Does AES‑GCM need HTTPS?

Yes. The browser’s crypto engine requires a secure context. Use HTTPS or localhost to enable AES‑GCM operations.

How do I decrypt a .stenc file?

Select Decrypt, choose the file, enter the password, and ensure any associated data is identical to what was used at encryption.

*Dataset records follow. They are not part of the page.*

-- ==== Sys2Proof/Machine/Secure.lean ====
section
/-! DEFINITION. Reports and offers, sessions, the random generator, key transport, two-party changes, completed non-volatile writes
(R440, R445, R446, R449 to R454, R467 to R471). -/
namespace Sys2Proof.Machine

/-- A list cut or padded with zeros to `n` bytes. -/
def fit (n : Nat) (l : List Byte) : List Byte := (l ++ List.replicate n 0).take n

/-! ### Reports (R449, R450) -/

/-- STATE of a report (R450). -/
def State.reportState (s : State) : Nat := s.sec.lifecycle + 8 * b2n s.sec.rot + 16 * b2n s.sec.tenant.isSome + 32 * b2n s.sec.debug

/-- The registered owner keys, in key order. -/
def Sec.ownerBytes (c : Sec) : List Byte := (upto 8).flatMap c.owners.get

/-- DIGEST of the loaded image, zero when none. -/
def State.imageDigest (s : State) : List Byte := fit 32 ((s.img.image.map (fun i => i.digest)).getD [])

/-- Bytes 0x000 to 0x6BF of a report (R450). -/
def State.reportBody (s : State) (nonce : List Byte) : List Byte :=
  leBytes 2 1 ++ leBytes 2 s.reportState ++ leBytes 4 s.top.identity.toNat ++ leBytes 8 s.sec.policy.toNat ++ fit 32 nonce ++
  digestBytes s.mews.fwDigest ++ s.imageDigest ++ shake256 32 s.sec.ownerBytes ++ leBytes 8 s.sec.sweeps.toNat ++ leBytes 8 s.sec.nextOffer ++
  fit 1568 (Sys2Proof.Config.kemPublic s.sec.draws)

/-- A session message or the answer of ATTEST leaves on its way (R451, R481). -/
def State.sendSession (s : State) (p : HelloPath) (st : Status) (bytes : List Byte) : State :=
  match p with
  | .doe => s.emit (.doe bytes)
  | .net src => match s.img.image.bind (fun i => i.endpoint) with
    | some e => s.sendNet e.subport 3 src.toNat bytes
    | none => s
  | .mews port tag cred seq => s.mewsReply port 0x02 tag cred seq st true (if st == .ok then bytes else [])

/-- REFUSED with its status. -/
def State.refuseSession (s : State) (p : HelloPath) (st : Status) : State := s.sendSession p st [BitVec.ofNat 8 st.code]

/-- Device signatures in all (R448). -/
def xmssTotal : Nat := 2 ^ 40

/-- A report is signed with the next index and sent; its key pair is an offer, and the oldest of more than 64 goes (R448 to R450). -/
def State.sendReport (s : State) (w : ReportWait) : State :=
  let body := s.reportBody w.nonce
  let o : Offer := { num := s.sec.nextOffer, draw := s.sec.draws, report := body, made := s.top.now }
  let offers := s.sec.offers ++ [o]
  let sig := fit 9893 (Sys2Proof.Config.xmssSign s.sec.identityGen s.sec.xmssNext body)
  let t := { s with sec := { s.sec with
    offers := offers.drop (offers.length - 64), nextOffer := s.sec.nextOffer + 1, draws := s.sec.draws + 1, xmssNext := s.sec.xmssNext + 1 } }
  let t := if xmssTotal - t.sec.xmssNext < 2 ^ 20 ∧ t.sec.xmssLow = false then
      { t with sec := { t.sec with xmssLow := true } }.raise 0xB00A pkgPlaza 0 []
    else t
  t.sendSession w.path .ok (body ++ sig)

/-- A HELLO is answered (R445, R449): without a signature left or a device identity by REFUSED; a spent block waits for its write, or is
refused while the temperature window is closed. -/
def State.hello (s : State) (w : ReportWait) : State :=
  if !s.sec.identity || decide (xmssTotal ≤ s.sec.xmssNext) then s.refuseSession w.path .authFailed
  else if s.sec.trngFailed then s.refuseSession w.path .stateRefused
  else if s.sec.xmssBlock ≤ s.sec.xmssNext then
    if s.sec.waiting.isEmpty && !s.pp.nvOpen then s.nvRefuse.refuseSession w.path .temperatureBlocked
    else
      let t := { s with sec := { s.sec with waiting := s.sec.waiting ++ [w] } }
      if s.sec.waiting.isEmpty then t.nvStart (.xmss (s.sec.xmssBlock + 256)) else t
  else s.sendReport w

/-- The way of a session message. -/
def helloPath : HelloVia → HelloPath
  | .doe => .doe
  | .net src => .net src

/-- Can the message arrive: the function is ready with its link up, or the image has an endpoint? -/
def State.viaUp (s : State) : HelloVia → Bool
  | .doe => s.host.ready && s.host.linkUp
  | .net _ => (s.img.image.bind (fun i => i.endpoint)).isSome && (s.top.state == .loaded || s.top.state == .running)

/-- HELLO (R449 to R451). -/
def execHello (via : HelloVia) (nonce : List (BitVec 8)) (s : State) : Res :=
  .next (if s.viaUp via then s.hello { path := helloPath via, nonce := nonce } else s)

/-- ATTEST: Public, in every state but OFF. -/
def opAttest : MewsOp := { code := 0x02, cls := .anyone, accept := 0xFE }

/-- ATTEST (R449, R450, R481): BODY is a HELLO. -/
def execAttest (m : MewsReq) (s : State) : Res :=
  .next (s.mewsServe opAttest m (m.body.length != 32) (fun t => t.hello { path := .mews m.port.val m.tag m.cred m.seq, nonce := m.body }))

/-- CERT_CHAIN: Public, in every state but OFF. -/
def opCertChain : MewsOp := { code := 0x03, cls := .anyone, accept := 0xFE }

/-- CERT_CHAIN (R448, R481): part ARG of the chain, 16,384 bytes each (log 63). -/
def execCertChain (m : MewsReq) (s : State) : Res :=
  .next (s.mewsServe opCertChain m (m.body.length != 4) (fun t =>
    let part := ((Sys2Proof.Config.certChain s.sec.identityGen).drop (16384 * bodyNum m.body 0 4)).take 16384
    if t.sec.identity then (if part.isEmpty then t.mewsAnswer opCertChain m .badArgument [] else t.mewsAnswer opCertChain m .ok part)
    else t.mewsAnswer opCertChain m .stateRefused []))

/-- OFFER_EXPIRY (R450): offers of 60 s and more are void. -/
def execOfferExpiry (s : State) : Res :=
  .next { s with sec := { s.sec with offers := s.sec.offers.filter (fun o => decide (s.top.now < o.made + 60000000000)) } }

/-! ### OPEN (R452 to R454) -/

/-- The bytes of an OPEN. -/
def openBytes (m : OpenMsg) : List Byte :=
  leBytes 8 m.offer.toNat ++ [m.role, m.flags] ++ leBytes 6 m.reserved.toNat ++ fit 32 m.image ++ fit 1568 m.ct ++ fit 32 m.confirm

/-- The offer that an OPEN names, while it is valid. -/
def State.offerOf (s : State) (m : OpenMsg) : Option Offer :=
  s.sec.offers.find? (fun o => o.num == m.offer.toNat && decide (s.top.now < o.made + 60000000000))

/-- ss of an OPEN with an offer: 32 bytes. -/
def openSecret (o : Offer) (m : OpenMsg) : List Byte := digestBytes (Sys2Proof.Config.kemDecap o.draw (fit 1568 m.ct))

/-- The conditions of R452 in the table's order: the status of the first that fails. -/
def State.openCheck (s : State) (m : OpenMsg) : Option Status :=
  if m.reserved != 0 || decide (1 < m.role.toNat) || decide (1 < m.flags.toNat) then some .badArgument
  else if s.sec.lifecycle ≠ 2 then some .stateRefused
  else match s.offerOf m with
    | none => some .authFailed
    | some o =>
      if fit 32 m.confirm ≠ shake256 32 (openSecret o m ++ ascii "CNF" ++ leBytes 8 m.offer.toNat) then some .authFailed
      else if m.role = 0 then
        if s.sec.tenant.isSome || !(s.top.state == .idle || s.top.state == .loaded) then some .stateRefused
        else if !(fit 32 m.image).all (fun b => b == 0) && s.img.image.isSome && fit 32 m.image != s.imageDigest then some .identityMismatch
        else none
      else match s.img.image.bind (fun i => i.endpoint) with
        | some e => if s.sec.tenant.isSome ∧ s.sec.clients.length < e.sessions then none else some .stateRefused
        | none => some .stateRefused

/-- A refused OPEN is counted, and raised once a second (R452, R475). -/
def State.openRefused (s : State) (p : HelloPath) (st : Status) : State :=
  let t := { s with sec := { s.sec with refusals := satAdd s.sec.refusals 1 } }
  let t := if s.sec.refusedSec = some s.second then t
    else { t with sec := { t.sec with refusedSec := some s.second } }.raise 0xB004 pkgPlaza 0 [BitVec.ofNat 8 st.code]
  t.refuseSession p st

/-- A tenant session sets its keys up: the even slot of every gate die, at epoch 0 (R454). -/
def State.tenantKeys (s : State) : State :=
  let t := (upto 16).foldl (fun (t : State) h => t.modMem h (fun m => { m with keyEven := some (s.sec.draws + h), keyOdd := none, epoch := false })) s
  { t with sec := { t.sec with draws := t.sec.draws + 16, epoch := 0 } }

/-- An OPEN is accepted (R453, R454). -/
def State.openSession (s : State) (p : HelloPath) (m : OpenMsg) (o : Offer) : State :=
  let ss := openSecret o m
  let x : Session := { id := s.sec.nextSession, secret := shakeDigest (ss ++ o.report ++ openBytes m), image := fit 32 m.image, exportOk := m.flags == 1 }
  let t := { s with sec := { s.sec with offers := s.sec.offers.filter (fun y => y.num != o.num), nextSession := s.sec.nextSession + 1 } }
  let t := if m.role = 0 then State.tenantKeys { t with sec := { t.sec with tenant := some x } }
    else { t with sec := { t.sec with clients := t.sec.clients ++ [x] } }
  let t := t.raise 0xB003 pkgPlaza 0 (leBytes 4 x.id ++ [m.role])
  t.sendSession p .ok (leBytes 4 x.id ++ leBytes 8 t.sec.epoch.toNat ++ shake256 32 (ss ++ ascii "ACK" ++ leBytes 4 x.id))

/-- OPEN (R451 to R454). -/
def execOpenSession (via : HelloVia) (m : OpenMsg) (s : State) : Res :=
  if s.viaUp via then
    match s.openCheck m, s.offerOf m with
    | none, some o => .next (s.openSession (helloPath via) m o)
    | st, _ => .next (s.openRefused (helloPath via) (st.getD .authFailed))
  else .next s

/-! ### The generator and key transport (R445, R446) -/

/-- TRNG_HEALTH_FAIL (R445): no further key is made, and the package enters FAULTED; in OFF it stays (R488). -/
def execTrngHealthFail (s : State) : Res :=
  let t := { s with sec := { s.sec with trngFailed := true } }.raise 0xB00B pkgPlaza 0 []
  .next (if s.top.state = .faulted ∨ s.top.state = .off then t else t.toFaulted true)

/-- KEY_UNWRAP (R446): a wrapped key reaches a die; the second failure in a row puts the package into FAULTED. -/
def execKeyUnwrap (p : PlazaNo) (ok : Bool) (s : State) : Res :=
  let n := if ok then 0 else s.sec.unwrapFails.get p.val + 1
  let t := { s with sec := { s.sec with unwrapFails := s.sec.unwrapFails.set p.val (if n < 2 then n else 0) } }
  let t := if ok then t else t.raise 0xB00C p.val 0 []
  .next (if 2 ≤ n ∧ s.top.state ≠ .faulted then t.toFaulted true else t)

/-! ### Two-party changes (R467 to R471) -/

/-- QUORUM_LAPSE (R471). -/
def execQuorumLapse (s : State) : Res :=
  match s.sec.pending with
  | some p => .next (if p.since + 600000000000 ≤ s.top.now then s.lapse else s)
  | none => .next s

/-- A CHANGE_SUBMIT body in the model's layout (log 60): KIND (2), COUNTER (8), KEY (1), MAKER (1), parameters, then with MAKER = 1 a maker key
index (1) and a maker signature (2,820), and at the end the signature (2,820). -/
structure ChangeBody where
  kind : Nat
  counter : Nat
  key : Nat
  params : List Byte
  maker : Option (Nat × List Byte)
  sig : List Byte
deriving DecidableEq, Repr

/-- Read a CHANGE_SUBMIT body. -/
def changeBody (b : List Byte) : Option ChangeBody :=
  let m := bodyAt b 11
  let tail := if m = 1 then 2820 + 2821 else 2820
  if m ≤ 1 ∧ 12 + tail ≤ b.length then
    let params := (b.take (b.length - tail)).drop 12
    let rest := b.drop (b.length - tail)
    some { kind := bodyNum b 0 2, counter := bodyNum b 2 8, key := bodyAt b 10, params := params,
           maker := if m = 1 then some (bodyAt rest 0, (rest.drop 1).take 2820) else none, sig := b.drop (b.length - 2820) }
  else none

/-- The maker signature as a parameter (R469). -/
def ChangeBody.makerBytes (c : ChangeBody) : List Byte := match c.maker with | some m => BitVec.ofNat 8 m.1 :: m.2 | none => []

/-- D of a change over some parameters (R470). -/
def State.changeDigest (s : State) (kind counter : Nat) (params : List Byte) : Digest :=
  shakeDigest (ascii "MH96CHG" ++ leBytes 4 s.top.identity.toNat ++ Sys2Proof.Config.devRoot s.sec.identityGen ++ leBytes 2 kind ++ leBytes 8 counter ++
    params)

/-- Does the maker signature of a change hold? It covers the parameters before it (log 60). -/
def State.makerOk (s : State) (c : ChangeBody) : Bool :=
  match c.maker with
  | some m => signatureOk (Sys2Proof.Config.makerKey m.1) (s.changeDigest c.kind c.counter c.params) m.2
  | none => false

/-- How a transition is authorised (R467): by a maker signature alone, by two keys, or by two keys and a maker signature; none where the
table has no such transition. -/
inductive LifeAuth where
  | maker | two | twoMaker
deriving DecidableEq, Repr

/-- The rows of R467. -/
def lifeAuth (from_ to_ : Nat) : Option LifeAuth :=
  match from_, to_ with
  | 0, 1 => some .maker | 1, 2 => some .twoMaker | 2, 1 => some .two | 2, 3 => some .twoMaker | 3, 1 => some .maker
  | 0, 4 => some .maker | 1, 4 => some .maker | 3, 4 => some .maker | 2, 4 => some .two
  | _, _ => none

/-- Are the parameters of a change well formed (R469)? -/
def State.changeParamsOk (s : State) (c : ChangeBody) : Bool :=
  let n := c.params.length
  match c.kind with
  | 1 => decide (n = 1) && decide (bodyAt c.params 0 ≤ 1)
  | 2 => decide (n = 8) && decide (leVal c.params < 16)
  | 3 => decide (n % 68 = 0) && decide (2 ≤ n / 68) && decide (n / 68 ≤ 8)
  | 4 => decide (n = 0)
  | 5 => (lifeAuth s.sec.lifecycle (bodyAt c.params 0)).isSome &&
      (if bodyAt c.params 0 = 2 then (ownedParams (c.params.drop 1)).isSome
       else if s.sec.lifecycle = 3 ∧ bodyAt c.params 0 = 1 then decide (n = 2) else decide (n = 1))
  | 6 => decide (n % 68 = 0) && decide (1 ≤ n / 68) && decide (n / 68 ≤ 4)
  | _ => false

/-- The key that the signature must hold under: a maker key, a key of the new owner list, or a registered owner key. -/
def State.changeKey (s : State) (c : ChangeBody) : List Byte :=
  if c.kind = 5 then
    match lifeAuth s.sec.lifecycle (bodyAt c.params 0) with
    | some .maker => Sys2Proof.Config.makerKey c.key
    | _ =>
      if s.sec.lifecycle = 1 then (((ownedParams (c.params.drop 1)).map (fun o => (o.owners[c.key]?).getD [])).getD [])
      else s.sec.owners.get c.key
  else if s.sec.lifecycle = 2 then s.sec.owners.get c.key else []

/-- Does the transition need a maker signature beside the quorum? -/
def State.needsMaker (s : State) (c : ChangeBody) : Bool := c.kind == 5 && lifeAuth s.sec.lifecycle (bodyAt c.params 0) == some .twoMaker

/-- A change has taken effect (R470). -/
def State.changeApplied (s : State) (kind : Nat) : State :=
  ({ s with sec := { s.sec with changes := s.sec.changes + 1, pending := none } }.raise 0xB009 pkgPlaza 0 (leBytes 2 kind)).endCmd .ok []

/-- A change with its authority complete takes effect (R467, R469). -/
def State.applyChange (s : State) (c : ChangeBody) : State :=
  match c.kind with
  | 1 => State.changeApplied { s with sec := { s.sec with rot := bodyAt c.params 0 == 1 } } 1
  | 2 => State.changeApplied { s with sec := { s.sec with policy := BitVec.ofNat 64 (leVal c.params) } } 2
  | 3 => State.changeApplied { s with sec := { s.sec with owners := keyTbl (keyList c.params) } } 3
  | 4 => State.changeApplied { s with sec := { s.sec with debug := true } } 4
  | 5 =>
    if s.sec.lifecycle = 2 then s.beginSweep (.lifecycle (bodyAt c.params 0) (c.params.drop 1))
    else s.lifeWrite (bodyAt c.params 0) (c.params.drop 1)
  | _ => State.changeApplied { s with sec := { s.sec with fwSigners := keyTbl (keyList c.params) } } 6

What does “associated data” mean?

It is context that is authenticated but not encrypted. It must be identical at encrypt and decrypt, or decryption fails.

Troubleshooting

  • “Requires a secure context”: switch to HTTPS or localhost.
  • “Invalid algorithm”: reselect a supported option and try again.
  • “Decryption failed. Check password, KDF, and AAD.”: verify password and associated data.
  • “IV/encoding/AAD” or “nonce/encoding/AAD” errors: confirm encoding and IV/nonce length.
  • Clipboard actions fail: allow clipboard access or use download buttons.
  • Output looks truncated: ensure you chose the correct encoding for the input.
  • Very large files stall: reduce size or close other tabs to free memory.

Glossary

AEAD
Authenticated encryption with associated data; combines secrecy and integrity.
Associated data (AAD)
Unencrypted context that is authenticated and must match at decryption.
KDF
Key derivation function; stretches a password into a cryptographic key.
Salt
Random per‑file value used by the KDF to prevent reuse attacks.
IV/Nonce
Per‑file value required by AEAD algorithms; must be unique with a given key.
AES‑GCM
Advanced Encryption Standard in Galois/Counter Mode; AEAD construction.
ChaCha20‑Poly1305
Stream cipher with authentication; AEAD construction using 12‑byte nonces.
XChaCha20‑Poly1305
Extended‑nonce variant of ChaCha20‑Poly1305 with 24‑byte nonces.
Envelope (.stenc)
Self‑describing JSON that carries parameters and ciphertext together.
Raw output
IV/nonce concatenated with ciphertext and encoded as text.